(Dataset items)
____
-- ==== Sys2Proof/Laws/PerInstr.lean ====
section
/-! SUPPORT. A statement about every row as text, one lemma for each constructor: a row that starts a Palgil command has an
opcode of Table 11-5, and a well-formed one a header within Table 11-1. -/

namespace Sys2Proof.Laws.Palgil

open Sys2Proof.Machine

set_option Elab.async false

/-- The header and the opcode of the Palgil command that a row starts. -/
def Statement (i : Instr) : Prop :=
  ∀ h c, i.palgil = some (h, c) → opcodeKnown (Cmd.opcode c) = true ∧ (i.wellFormed = true → h.wellFormed = true)

theorem of_some {i : Instr} {h : Hdr} {c : Cmd} (h1 : i.palgil = some (h, c)) (h2 : opcodeKnown (Cmd.opcode c) = true)
    (h3 : i.wellFormed = h.wellFormed) : Statement i := by
  intro h' c' e
  obtain ⟨rfl, rfl⟩ := Prod.mk.inj (Option.some.inj (h1.symm.trans e))
  exact ⟨h2, fun w => h3 ▸ w⟩

theorem of_none {i : Instr} (h1 : i.palgil = none) : Statement i := by
  intro h c e
  rw [h1] at e
  cases e
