-- ==== Sys2Proof/Laws/Reads.lean ====
section
/-! SUPPORT. Taking a command up leaves what is read of the rest of the state as it is (R249, R250, R254). -/
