/-- Hypotheses of each clause of Obligations.DeviceAndPower are met. -/
theorem witness_DeviceAndPower :
    (∃ (h : Hdr) (s : State), runsNow h (Cmd.deviceReset ResetKind.warm) s) ∧
    (∃ (h : Hdr) (s : State) (d : Nat), runsNow h (Cmd.deviceReset (ResetKind.domain d)) s ∧ (d = 2 ∨ d = 4 ∨ d = 5 ∨
      6 ≤ d ∧ d ≤ 13 ∧ s.hasCarrier ((d - 6) % 4) = true)) ∧
    (∃ (h : Hdr) (s : State) (d : Nat), runsNow h (Cmd.deviceReset (ResetKind.domain d)) s ∧ (d = 0 ∨ d = 1 ∨ d = 3 ∨
      13 < d)) ∧
    (∃ (h : Hdr) (s : State) (o : Nat) (n : Nat), runsNow h (Cmd.deviceFwLoad o n none) s ∧ n ≤ 65000 ∧ o + n ≤
      8388608) ∧
    (∃ (h : Hdr) (s : State) (o : Nat) (n : Nat) (i : FwImage), runsNow h (Cmd.deviceFwLoad o n (some i)) s ∧ n ≤
      65000 ∧ o + n ≤ 8388608 ∧ imageValid i s = false) ∧
    (∃ (h : Hdr) (s : State) (o : Nat) (n : Nat) (i : FwImage), runsNow h (Cmd.deviceFwLoad o n (some i)) s ∧ n ≤
      65000 ∧ o + n ≤ 8388608 ∧ imageValid i s = true ∧ s.dev.bootStage ≠ 15) ∧
    (∃ (h : Hdr) (s : State) (o : Nat) (n : Nat) (i : FwImage), runsNow h (Cmd.deviceFwLoad o n (some i)) s ∧ n ≤
      65000 ∧ o + n ≤ 8388608 ∧ imageValid i s = true ∧ s.dev.bootStage = 15) ∧
    (∃ (h : Hdr) (s : State) (w : Word), runsNow h (Cmd.powerVote w) s ∧ groupsIn GroupState.committed s = []) ∧
    (∃ (s : State), groupsIn GroupState.committed s = []) ∧
    (∃ (h : Hdr) (s : State) (x : PowerState) (i : Instant) (b : BitVec 4) (w : Option Instant), runsNow h
      (Cmd.powerSchedule x i b w) s ∧ (∀ n ∈ bitmapCarriers b, s.hasCarrier n = true) ∧ instantStatus i s = Status.ok
      ∧ (x = PowerState.lull ∨ x = PowerState.doldrums → s.reg.state = RegState.off)) ∧
    (∃ (h : Hdr) (s : State) (x : PowerState) (i : Instant) (b : BitVec 4) (w : Option Instant), runsNow h
      (Cmd.powerSchedule x i b w) s ∧ (∀ n ∈ bitmapCarriers b, s.hasCarrier n = true) ∧ instantStatus i s = Status.ok
      ∧ (x = PowerState.lull ∨ x = PowerState.doldrums) ∧ s.reg.state ≠ RegState.off) ∧
    (∃ (h : Hdr) (s : State) (x : PowerState) (i : Instant) (b : BitVec 4) (w : Option Instant), runsNow h
      (Cmd.powerSchedule x i b w) s ∧ (∀ n ∈ bitmapCarriers b, s.hasCarrier n = true) ∧ instantStatus i s ≠
      Status.ok) ∧
    (∃ (s : State), s.pwr.sched = none) ∧
    (∃ (s : State) (c : Sched), s.pwr.sched = some c ∧ (s.pwr.asleep = true ∨ switchTime s < c.at_)) ∧
    (∃ (s : State) (c : Sched), s.pwr.sched = some c ∧ s.pwr.asleep = false ∧ c.at_ ≤ switchTime s ∧ blockers
      c.target s ≠ [] ∧ (blockers c.target s ≠ [8] ∨ c.at_ + sec 2 ≤ switchTime s)) ∧
    (∃ (s : State) (c : Sched), s.pwr.sched = some c ∧ s.pwr.asleep = false ∧ c.at_ ≤ switchTime s ∧ blockers
      c.target s = [] ∧ c.target = PowerState.trim) ∧
    (∃ (s : State) (c : Sched), s.pwr.sched = some c ∧ s.pwr.asleep = false ∧ c.at_ ≤ switchTime s ∧ blockers
      c.target s = [] ∧ c.target = PowerState.doldrums) := ⟨
    ⟨tok 0x0E02, up, by decide⟩,
    ⟨hd, up, 13, by decide⟩,
    ⟨hd, up, 14, by decide⟩,
    ⟨hd, up, 8323608, 65000, by decide⟩,
    ⟨hd, up, 8323608, 65000, { fw 1 64 with digestOk := false }, by decide⟩,
    ⟨hd, up, 8323608, 65000, (fw 1 64), by decide⟩,
    ⟨hd, { up with dev := { bootStage := 15 } }, 8323608, 65000, (fw 1 64), by decide⟩,
    ⟨tok 0x0E02, up, by decide⟩,
    ⟨up, by decide⟩,
    ⟨hd, { up with time := { servo := .track, dDown := some 0 } }, .lull, frameTime, 0, none, by decide⟩,
    ⟨hd, { up with time := { servo := .track, dDown := some 0 }, reg := { state := .operating } }, .lull, frameTime,
      0, none, by decide⟩,
    ⟨hd, up, .lull, frameTime, 0, none, by decide⟩,
    ⟨up, by decide⟩,
    ⟨{ up with pwr := { sched := some { target := .trim, at_ := 1, carriers := 0 } } },
      { target := .trim, at_ := 1, carriers := 0 }, by decide⟩,
    ⟨{ up with pwr := { sched := some { target := .doldrums, at_ := 0, carriers := 0 }, hostVote := 0xAAAAAAA } },
      { target := .doldrums, at_ := 0, carriers := 0 }, by decide⟩,
    ⟨{ up with pwr := { sched := some { target := .trim, at_ := 0, carriers := 0 } } },
      { target := .trim, at_ := 0, carriers := 0 }, by decide⟩,
    ⟨{ up with pwr := { sched := some { target := .doldrums, at_ := 0, carriers := 0 } } },
      { target := .doldrums, at_ := 0, carriers := 0 }, by decide⟩⟩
____
In the reply, include exactly the lines from the beginning of the entries above through the line holding "n ≤ 65000 ∧ o + n ≤", and nothing besides.

Exercise response →
-- ==== Sys2Proof/Laws/PerInstr.lean ====
section
/-! SUPPORT. A statement about every row as text, one lemma for each constructor: a row that starts a Palgil command has an
opcode of Table 11-5, and a well-formed one a header within Table 11-1. -/

namespace Sys2Proof.Laws.Palgil

open Sys2Proof.Machine

set_option Elab.async false

/-- The header and the opcode of the Palgil command that a row starts. -/
def Statement (i : Instr) : Prop :=
  ∀ h c, i.palgil = some (h, c) → opcodeKnown (Cmd.opcode c) = true ∧ (i.wellFormed = true → h.wellFormed = true)

theorem of_some {i : Instr} {h : Hdr} {c : Cmd} (h1 : i.palgil = some (h, c)) (h2 : opcodeKnown (Cmd.opcode c) = true)
    (h3 : i.wellFormed = h.wellFormed) : Statement i := by
  intro h' c' e
  obtain ⟨rfl, rfl⟩ := Prod.mk.inj (Option.some.inj (h1.symm.trans e))
  exact ⟨h2, fun w => h3 ▸ w⟩

theorem of_none {i : Instr} (h1 : i.palgil = none) : Statement i := by
  intro h c e
  rw [h1] at e
  cases e
-- ==== Sys2Proof/Laws/Reads.lean ====
section
/-! SUPPORT. Taking a command up leaves what is read of the rest of the state as it is (R249, R250, R254). -/
/-- Hypotheses of each clause of Obligations.DeviceAndPower are met. -/
theorem witness_DeviceAndPower :
    (∃ (h : Hdr) (s : State), runsNow h (Cmd.deviceReset ResetKind.warm) s) ∧
    (∃ (h : Hdr) (s : State) (d : Nat), runsNow h (Cmd.deviceReset (ResetKind.domain d)) s ∧ (d = 2 ∨ d = 4 ∨ d = 5 ∨
      6 ≤ d ∧ d ≤ 13 ∧ s.hasCarrier ((d - 6) % 4) = true)) ∧
    (∃ (h : Hdr) (s : State) (d : Nat), runsNow h (Cmd.deviceReset (ResetKind.domain d)) s ∧ (d = 0 ∨ d = 1 ∨ d = 3 ∨
      13 < d)) ∧
    (∃ (h : Hdr) (s : State) (o : Nat) (n : Nat), runsNow h (Cmd.deviceFwLoad o n none) s ∧ n ≤ 65000 ∧ o + n ≤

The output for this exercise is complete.